Q: Which model performed best overall on SciAgentBench?

The paper evaluated GPT-5, Claude-Sonnet-4.5, DeepSeek-R1, and Qwen3-235B. Among frontier models, GPT-5 achieved a 60.6% success rate on L1 tasks — but even that best-in-class performance fell to 30.9% on L3. SciAgent-8B (fine-tuned via SciForge) showed notably better long-horizon resilience than the frontier models in the paper's comparisons.

Q: Can I add my own tools to the environment?

Yes. SciAgentGYM's design allows domain-specific tool registration. The evaluation infrastructure routes tool calls through a standardized interface, so new tools that follow the input/output schema can be added without modifying the core framework.

Q: Is 259 tasks enough to be statistically meaningful?
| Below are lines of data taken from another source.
/-- An order by a field whose value the register's action takes. -/
theorem order_field {s : State} {dt ag : Nat} {r : Reg} {f : Fld} {g : Nat → State → State} (n : Nat)
    (fits : f.lo + f.w ≤ 48) (hn : n < 2 ^ f.w) (h : (s.elapse dt).accepts ag r ((s.elapse dt).wordWith ag r f n))
    (act : ∀ (u w : State) (v : Word48), u.writeAct w ag r v 0 = g (wordFld v f) u) :
    (.next (((s.elapse dt).order ag r f n).inTimeOf (s.elapse dt)) : Out) =
      .next (((s.elapse dt).accepted ag r ((s.elapse dt).wordWith ag r f n) (g n)).inTimeOf (s.elapse dt)) := by
  refine write_next 0 h ?_
  rw [act, wordWith_self _ _ _ _ _ fits, Nat.mod_eq_of_lt hn]

/-! ### Weirs -/

/-- What a command c to weir k does: at once, or for an axis weir of a twin head at the boundary it waits for (R481). -/
def State.weirTake (s : State) (ag k c owed : Nat) : State :=
  if s.twin && s.isHead && decide (k < 192) then
    { s with twn := { s.twn with weirDue := s.twn.weirDue ++ [(s.leadCycle ag, s.fromB ag, k, c, owed)] } }
  else s.weirCmd k c owed

/-- A word that carries a command and clears no counters. -/
theorem weirAct_cmd (s : State) (ag k owed : Nat) {v : Word48} (hn : wordFld v fSysWeir_CNT_CLR = 0)
    (hc : wordFld v fSysWeir_CMD ≠ 0) : s.weirAct ag k v owed = s.weirTake ag k (wordFld v fSysWeir_CMD) owed := by
  unfold State.weirAct
  dsimp only
  rw [doIf_wordFld_zero hn, if_neg hc]
  rfl

/-- A word that clears the counters of a weir and carries no command. -/
theorem weirAct_cntClr (s : State) (ag k owed : Nat) {v : Word48} (hn : wordFld v fSysWeir_CNT_CLR = 1)
    (hc : wordFld v fSysWeir_CMD = 0) : s.weirAct ag k v owed = s.weirCntClr k := by
  unfold State.weirAct
  dsimp only
  rw [doIf_wordFld hn, if_pos hc]

/-- A command to a weir. -/
theorem weirOrder_next {s : State} {dt ag k : Nat} (c owed : Nat) (hc : 0 < c ∧ c < 2 ^ 3)
    (h : (s.elapse dt).accepts ag (.sysWeir k) ((s.elapse dt).wordWith ag (.sysWeir k) fSysWeir_CMD c)) :
    (.next (((s.elapse dt).weirOrder ag k c owed).inTimeOf (s.elapse dt)) : Out) =
      .next (((s.elapse dt).accepted ag (.sysWeir k) ((s.elapse dt).wordWith ag (.sysWeir k) fSysWeir_CMD c)
        (fun x => x.weirTake ag k c owed)).inTimeOf (s.elapse dt)) := by
  have hf : wordFld ((s.elapse dt).wordWith ag (.sysWeir k) fSysWeir_CMD c) fSysWeir_CMD = c :=
    (wordWith_self _ _ _ _ _ (by decide)).trans (Nat.mod_eq_of_lt hc.2)
  refine write_next owed h ((weirAct_cmd _ ag k owed (wordWith_zero rfl) ?_).trans ?_)
  · rw [hf]
    omega
  · rw [hf]

/-- Settles O42: the five commands and the clearing of the counters by their fields of SYS.WEIR, and the events of a weir. -/
theorem completeWeirs : Obligations.CompleteWeirs :=
  ⟨fun _ _ _ _ _ h => weirOrder_next wcCLOSE _ (by decide) h,
    fun _ _ _ _ h => weirOrder_next wcOPEN _ (by decide) h,
    fun _ _ _ _ _ h => weirOrder_next wcCYCLE _ (by decide) h,
    fun _ _ _ _ _ h => weirOrder_next wcOFF _ (by decide) h,
    fun _ _ _ _ h => weirOrder_next wcON _ (by decide) h,
    fun _ _ k _ h => write_next 0 h (weirAct_cntClr _ _ k _ (wordWith_one _ _ _ _ (by decide)) (wordWith_zero rfl)),
    fun _ _ _ h => rowIf_next _ _ _ _ h, fun _ _ _ h => rowIf_next _ _ _ _ h, fun _ _ _ h => rowIf_next _ _ _ _ h,
    fun _ _ _ _ h => rowIf_next _ _ _ _ h, fun _ _ _ _ h => rowIf_next _ _ _ _ h⟩

/-! ### Image switches and the flash -/

/-- A word that orders an image switch and cancels none. -/
theorem imgCtl_go (s w : State) (ag : Nat) {v : Word48} (go : wordFld v fSysImgCtl_GO = 1)
    (cancel : wordFld v fSysImgCtl_CANCEL = 0) : s.writeAct w ag .sysImgCtl v 0 = s.imgGo ag := by
  show (s.doIf (wordFld v fSysImgCtl_CANCEL == 1) State.imgCancel).doIf (wordFld v fSysImgCtl_GO == 1) (fun s => s.imgGo ag) = _
  rw [doIf_wordFld_zero cancel, doIf_wordFld go]

/-- A word that cancels an image switch and orders none. -/
theorem imgCtl_cancel (s w : State) (ag : Nat) {v : Word48} (go : wordFld v fSysImgCtl_GO = 0)
    (cancel : wordFld v fSysImgCtl_CANCEL = 1) : s.writeAct w ag .sysImgCtl v 0 = s.imgCancel := by
  show (s.doIf (wordFld v fSysImgCtl_CANCEL == 1) State.imgCancel).doIf (wordFld v fSysImgCtl_GO == 1) (fun s => s.imgGo ag) = _
  rw [doIf_wordFld cancel, doIf_wordFld_zero go]

/-- The word of a flash operation. -/
def flashWord (op slot addr : Nat) : Word48 :=
  wordPut (wordPut (wordPut 0 fSysFlashCtl_OP op) fSysFlashCtl_SLOT slot) fSysFlashCtl_ADDR addr

/-- The word of a flash operation starts it with its slot and address. -/
theorem flashCtl_act (s w : State) (ag : Nat) {op slot addr : Nat} (ho : op < 4) (hs : slot < 2) (ha : addr < 2 ^ 24) :
    s.writeAct w ag .sysFlashCtl (flashWord op slot addr) 0 = s.flashStart op slot addr := by
  have eo : wordFld (flashWord op slot addr) fSysFlashCtl_OP = op := by
    rw [flashWord, wordFld_wordPut_apart _ _ _ _ (by decide), wordFld_wordPut_apart _ _ _ _ (by decide),
      wordFld_wordPut_self _ _ _ (by decide)]
    exact Nat.mod_eq_of_lt ho
  have es : wordFld (flashWord op slot addr) fSysFlashCtl_SLOT = slot := by
    rw [flashWord, wordFld_wordPut_apart _ _ _ _ (by decide), wordFld_wordPut_self _ _ _ (by decide)]
    exact Nat.mod_eq_of_lt hs
  have ea : wordFld (flashWord op slot addr) fSysFlashCtl_ADDR = addr := by
    rw [flashWord, wordFld_wordPut_self _ _ _ (by decide)]
    exact Nat.mod_eq_of_lt ha
  show s.flashStart _ _ _ = _
  rw [eo, es, ea]

/-- Settles O43: the events of start-up and of an image switch, the two orders of SYS.IMG_CTL, the flash operations by their
word, and a buffer write, which orders nothing. -/
theorem completeBoot : Obligations.CompleteBoot :=
  ⟨fun _ _ h => rowIf_next _ _ _ _ h, fun _ _ _ h => rowIf_next _ _ _ _ h, fun _ _ _ _ _ h => rowIf_next _ _ _ _ h,
    fun _ _ h => rowIf_next _ _ _ _ h, fun _ _ _ _ _ _ h => rowIf_next _ _ _ _ h,
    fun _ _ _ _ go cancel h => write_next 0 h (imgCtl_go _ _ _ go cancel),
    fun _ _ _ h => write_next 0 h (imgCtl_cancel _ _ _ (wordWith_zero rfl) (wordWith_one _ _ _ _ (by decide))),
    fun _ _ _ _ h => rowIf_next _ _ _ _ h, fun _ _ h => rowIf_next _ _ _ _ h, fun _ _ h => rowIf_next _ _ _ _ h,
    fun _ _ _ _ => rfl,
    fun _ _ _ _ _ hs ha h => write_next 0 h (flashCtl_act _ _ _ (op := 1) (by decide) hs ha),
    fun _ _ _ _ _ hs ha h => write_next 0 h (flashCtl_act _ _ _ (op := 2) (by decide) hs ha),
    fun _ _ _ _ _ hs ha h => write_next 0 h (flashCtl_act _ _ _ (op := 3) (by decide) hs ha),
    fun _ _ _ h => rowIf_next _ _ _ _ h, fun _ _ _ _ _ h => write_next 0 h rfl⟩

/-! ### Writes of memory words -/

/-- An 8-byte memory write by its address is one of the memory windows. -/
theorem slot_memWrite {s : State} {ag a : Nat} (v : Nat) (hi : s.issues ag = true) (lo : 0x1000000 ≤ a) (h8 : a % 8 = 0) :
    s.slot ag a (some v) 0 =
      (s.memWrite ag a (leBytes 8 v)).2.answer ag a (writeType ag) (s.memWrite ag a (leBytes 8 v)).1 0 := by
  unfold State.slot State.access8
  simp [hi, h8, Nat.not_lt.2 lo]

/-- What a memory window holds after eight bytes are stored at a: the words written whole hold no error any more
(log entries 85 and 103). -/
def State.wordStored (s : State) (a v : Nat) : State :=
  { s.setBytes a (leBytes 8 v) with ecc := s.ecc.filter (fun w => !decide (a ≤ 4 * w ∧ 4 * w + 4 ≤ a + 8)) }
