-- ==== Sys2Proof/Syntax.lean ====
section
/-!
DEFINITION. Sys2Proof/Syntax.lean: the commands of the block: one constructor of `Instr` for each of the 285 rows of
spec/opcode_table.json (host packets, register writes with a row of their own, and events), with what comes
from outside the device as operands. An operand `t` is the device time in ns at which an outside event
falls, an operand `k` or `f` a whole microsecond of device time that keys a frame (R37, R40).
-/
namespace Sys2Proof

/-- The host paths of R86, and the ridge path on which forwarded packets arrive (R127). -/
inductive Path where
  | pcie | eth0 | eth1 | ridge
deriving DecidableEq, Repr

/-- What a packet row carries besides its opcode: path, tag, TARGET and body words (R79). -/
structure Pkt where
  path : Path
  tag : Byte
  target : Word
  body : List Word
deriving DecidableEq, Repr

/-- Path and tag of a register write with a row of its own: a direct SET_PARAM of one word (R105). -/
structure Hdr where
  path : Path
  tag : Byte
deriving DecidableEq, Repr

/-- A datagram as it reaches an Ethernet port (R93, R94). -/
structure UdpFrame where
  port : Bool
  mac : BitVec 48
  srcIp : Word
  srcUdp : Half
  dstIp : Word
  dstUdp : Half
  fragment : Bool
  payload : List Byte
deriving DecidableEq, Repr


/-- The feedback sample of one machine axis (R426). -/
structure FbkSample where
  /-- position counter, 32 bits, and a reading completed since the last sample -/
  pos : Nat := 0
  fresh : Bool := false
  /-- accepted levels of LIMP, LIMN and HOME (R428) -/
  limp : Bool := false
  limn : Bool := false
  home : Bool := false
  /-- latest accepted edge of AX_HOME since the last sample: counter value, device time in ns, new level -/
  homeEdge : Option (Nat × Nat × Bool) := none
  /-- index event since the last sample: latched counter value (R432) -/
  index : Option Nat := none
  /-- the probe was hit since the last sample (R442) -/
  probe : Bool := false
  /-- SPEED, hall state, and the levels of IDX and PROBE (R426) -/
  speed : Int := 0
  hall : Nat := 0
  idx : Bool := false
  probeLevel : Bool := false
  /-- device time of the index event; counter value and device time of the probe hit -/
  indexAt : Nat := 0
  probeAt : Option (Nat × Nat) := none
  /-- the serial reading completed since the last sample -/
  reading : Option Nat := none
deriving DecidableEq, Repr


/-- A PTP message as it arrives (R200, R202): messageType of IEEE 1588, times in 2^-16 ns. -/
structure PtpMsg where
  /-- 0 Sync, 1 Delay_Req, 2 Pdelay_Req, 3 Pdelay_Resp, 8 Follow_Up, 9 Delay_Resp, 10 Pdelay_Resp_Follow_Up, 11 Announce -/
  kind : Nat
  domain : Nat
  seq : Nat
  twoStep : Bool := false
  /-- originTimestamp, receiveTimestamp or requestReceiptTimestamp -/
  stamp : Nat := 0
  correction : Int := 0
  /-- logMessageInterval -/
  logInterval : Int := 0
  /-- sourcePortIdentity -/
  source : Nat := 0
  /-- it came in an Ethernet frame of Ethertype 0x88F7, not over UDP -/
  l2 : Bool := false
  /-- of an Announce: priority1, clockClass, priority2, grandmaster identity -/
  priority1 : Nat := 0
  clockClass : Nat := 0
  priority2 : Nat := 0
  identity : Nat := 0
deriving DecidableEq, Repr

/-- A time marker (R213) as it arrives on a ridge link; times in 2^-32 ns. -/
structure Marker where
  number : Nat
  /-- the summit's device time at departure, and the correction field on arrival with the delay of the last link, in 2^-32 ns -/
  departure : Nat
  correction : Nat
  adj : Int
  state : Nat
  holdCause : Nat
deriving DecidableEq, Repr

namespace Machine

/-- A ridge message as it is received, but for its payload (R466): device time of its arrival in ns and its link; the fields of its header but LEN,
which is the number of bytes of the payload; and the CRC-32. -/
structure RidgeHead where
  t : Nat
  link : Fin 4
  type : Byte
  prioDir : Byte
  src : Byte
  dst : Byte
  reach : Byte
  crc : Word
deriving DecidableEq, Repr

/-- A ridge message with its payload (R466). Where the specification lays a payload out its bytes are read here; of another message the row's
further operands say what the payload tells. (DESIGN CHOICE, log entry 196.) -/
structure RidgeMsg extends RidgeHead where
  payload : List Byte := []
deriving DecidableEq, Repr

/-! ## Parts of the units' state

The structures from here to `end Machine` are what the units hold. They stand before the commands because a hot join carries them
(spec/13 R494); Machine/State.lean puts them together. -/

/-- One word write of a staged batch: the bits of `mask` take those of `value` (R105, R108). -/
structure StagedWrite where
  addr : Nat
  mask : Word
  value : Word
deriving DecidableEq, Repr

/-- A batch scheduled for frame `f` (R109); `order` is the acceptance order of its COMMIT, of its JOURNAL_RESTORE, or of its arrival. -/
structure Scheduled where
  f : Nat
  order : Nat
  path : Path
  tag : Byte
  writes : List StagedWrite
  /-- positions whose confirmation has arrived, on a summit (R111) -/
  confirmed : Word := 0
  /-- whether the batch was sent to the members as a cascade batch (R111) -/
  cascade : Bool := false
  /-- its place in the acceptance order of the device that took the COMMIT (R19, R88) -/
  rank : Nat := 0
  /-- the commit of a JOURNAL_RESTORE, with or without the cascade words: every other saved field returns to its reset value (R602) -/
  whole : Option Bool := none
deriving DecidableEq, Repr

/-- A channel entry of a RUN checkpoint (R598). -/
structure RunChan where
  state : Nat := 0
  broken : Bool := false
  partialRec : Bool := false
  layer : Nat := 0
  progTag : Nat := 0
  recsDone : Nat := 0
  slip : Int := 0
  x : Int := 0
  y : Int := 0
  z : Int := 0
  energy : Nat := 0
deriving DecidableEq, Repr

/-- A stream entry of a RUN checkpoint (R598). -/
structure RunStream where
  state : Nat := 0
  bytes : Nat := 0
  chunk : Nat := 0
  layer : Nat := 0
  slot : Nat := 0
deriving DecidableEq, Repr

/-- An axis entry of a RUN checkpoint (R598). -/
structure RunAxis where
  state : Nat := 0
  homed : Bool := false
  counter : Nat := 0
  serialOffset : Int := 0
deriving DecidableEq, Repr

/-- A RUN checkpoint (R598). -/
structure RunImage where
  number : Nat
  base : Nat
  k : Nat
  reason : Nat
  epoch : Nat
  boot : Nat
  fwRev : Nat
  chans : Tab RunChan := []
  streams : Tab RunStream := []
  axes : Tab RunAxis := []
  /-- a saved field changed after the BASE it names (R597) -/
  paramsNewer : Bool := false
deriving DecidableEq, Repr

/-- A BASE parameter image (R597): the words that differ from their reset values. -/
structure BaseImage where
  number : Nat
  words : Tab Word
deriving DecidableEq, Repr

/-- What the ROM learns of a firmware image when it has read it (R65, R66). -/
structure FwImage where
  length : Nat := 0
  fwRev : Word := 0
  rollback : Nat := 0
  /-- SHA-384 digest of the image, of the public key, and the two halves of the ECDSA signature and key (R65) -/
  digest : Nat := 0
  keyX : Nat := 0
  keyY : Nat := 0
  sigR : Nat := 0
  sigS : Nat := 0
deriving DecidableEq, Repr



/-! ## STREAM: input buffers, the parser and the staging areas (spec/04) -/

/-- A segment record (R148) with its program and its launch time (R149). -/
structure Seg where
  type : Nat
  flags : Nat := 0
  /-- launch time, 48 bits of ns; 0 for a LAUNCH record, whose BASE stands in `base` -/
  launch : Nat := 0
  base : Nat := 0
  x : Int := 0
  y : Int := 0
  z : Int := 0
  speed : Nat := 0
  p0 : Nat := 0
  p1 : Nat := 0
  saddle : Nat := 0xFFFF
  duration : Nat := 0
  ident : Nat := 0
  scope : Nat := 0
  stream : Nat := 0
  layer : Nat := 0
  /-- the program's TAG (R144) -/
  tag : Nat := 0
deriving DecidableEq, Repr

/-- A program of a layer as the parser and its channel follow it (R144, R145, R158, R270). -/
structure Program where
  stream : Nat
  layer : Nat
  chan : Nat
  tag : Nat
  blocks : Nat
  records : Nat
  blocksSeen : Nat := 0
  recordsSeen : Nat := 0
  /-- next INDEX expected (R145) -/
  nextIndex : Nat := 0
  /-- BASE of the latest LAUNCH record parsed, and the launch of the latest timed record (R149, R150) -/
  base : Option Nat := none
  lastLaunch : Option Nat := none
  layerEnd : Bool := false
  /-- START of its layer, 48 bits (R144) -/
  start : Nat := 0
  /-- detail of the first malformed block (R158) -/
  broken : Option Nat := none
  discarded : Nat := 0
  /-- no further block can come: the last block seen, or closed by R145 -/
  closed : Bool := false
  /-- the channel error of R158 has been raised -/
  faulted : Bool := false
  /-- its stream has been opened anew since -/
  old : Bool := false
  /-- marked PARTIAL at a promotion (R499) -/
  partialRec : Bool := false
  /-- blocks with a lower INDEX were staged or executed before a promotion, and are discarded (R499) -/
  skip : Nat := 0
  /-- void: flushed (R271) -/
  void : Bool := false
  /-- LAYER_END executed, or counted complete after CLEAR, or flushed (R270) -/
  complete : Bool := false
  /-- S and G reported at its completion (R269, R270) -/
  repS : Int := 0
  repG : Int := 0
  /-- cairns launched: identifier, launch time, slip (R151) -/
  cairns : List (Nat × Nat × Int) := []
deriving DecidableEq, Repr

/-- A layer (R144, R145, R268, R270). -/
structure Layer where
  stream : Nat
  layer : Nat
  start : Nat
  programs : Nat
  /-- PROGRAM containers parsed -/
  seen : Nat := 0
  /-- judged complete by R145 -/
  closed : Bool := false
  /-- its stream has been opened anew since -/
  old : Bool := false
  started : Bool := false
  complete : Bool := false
  /-- cairn identifiers whose layer event was raised (R151) -/
  cairnsDone : List Nat := []
  /-- identifiers of the cairns launched with SCOPE 1 (R151) -/
  cairnsAsked : List Nat := []
deriving DecidableEq, Repr

/-- A block placed in a channel's staging area (R152, R153). -/
structure Staged where
  stream : Nat
  layer : Nat
  index : Nat
  bytes : Nat
  /-- admission frame in µs (R153) -/
  admitAt : Nat
  records : List Seg
  /-- the late record event of this block has been raised (R155) -/
  late : Bool := false
  /-- number by which keeper and partner know the block (R482) -/
  number : Nat := 0
  /-- its admission frame is fixed: on a keeper once the partner has acknowledged the block, on a partner once ADMIT has come (R482) -/
  admitted : Bool := true
deriving DecidableEq, Repr

/-- A block that the parser has accepted and that waits for room or for a hold (R146, R152). -/
structure ParsedBlock where
  chan : Nat
  block : Staged
deriving DecidableEq, Repr

/-- An open stream's buffers and parser (R135, R139, R140, R143). Its state and counts stand in the S_ words. -/
structure Stream where
  inbuf : List Byte := []
  /-- the 32-byte stream header, once parsed -/
  header : List Byte := []
  /-- payload bytes that wait for decompression (COMPRESSED) -/
  code : List Byte := []
  /-- plaintext bytes that wait for the container parser (R172) -/
  plain : List Byte := []
  /-- the LAST chunk has been processed (R140) -/
  lastChunk : Bool := false
  layersSeen : Nat := 0
  /-- a parsed block that waits for staging room or for a hold -/
  waiting : Option ParsedBlock := none
  /-- STREAM_END has been parsed -/
  ended : Bool := false
  /-- AES key slot in use, and the key in the AES stage (R560) -/
  keySlot : Nat := 0
  key : List Byte := []
  /-- bytes of a PAD container still to be ignored (R144) -/
  padLeft : Nat := 0
  /-- the compression context is held (R172) -/
  holdsSlot : Bool := false
  /-- a FETCH is running (R134) -/
  fetching : Bool := false
deriving DecidableEq, Repr

/-- STREAM (spec/04). -/
structure StreamSt where
  streams : Tab Stream := []
  layers : List Layer := []
  programs : List Program := []
  /-- staging area of each channel, in stream order -/
  staging : Tab (List Staged) := []
  /-- latest frame at which each channel admitted records (R153) -/
  admittedAt : Tab Nat := []
deriving DecidableEq, Repr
For tool-use benchmarks that require closed-loop execution, 259 tasks is actually substantial — each task requires multiple execution steps and domain-expert validation. SWE-bench Verified (the gold standard for coding agents) has 500 tasks; SciAgentBench's 259 tasks with 1,134 sub-questions provide granular scoring at the sub-question level that single-outcome benchmarks don't.

Key Takeaways

• SciAgentGYM (arXiv:2602.12984) is the first benchmark to evaluate LLMs on multi-step scientific tool-use through closed-loop interaction, using 1,780 real domain-specific tools across Physics, Chemistry, Materials Science, and Life Sciences.
• Even GPT-5 drops from 60.6% on simple tasks (L1) to 30.9% on long-horizon tasks (L3) — a degradation pattern shared by all tested frontier models.
• Tool use benefits Chemistry (+7.0%) and Life Sciences (+8.4%) more than Physics (+2.5%), reflecting where parametric knowledge falls short.
• SciForge — a dependency-graph-based data synthesis method — enables an 8B fine-tuned model (SciAgent-8B) to outperform the 235B Qwen3-VL-235B-Instruct, with +6.7% improvement and cross-domain transfer.
• For developers: measure tool-call success at each intermediate step, not just end-task outcomes; fine-tuning on dependency-structured trajectories is an underused lever for scientific agents.

The benchmark and environment are open at github.com/CMarsRover/SciAgentGYM. If your agent needs to navigate a real scientific tool chain, this is the evaluation suite to run it against before claiming production readiness.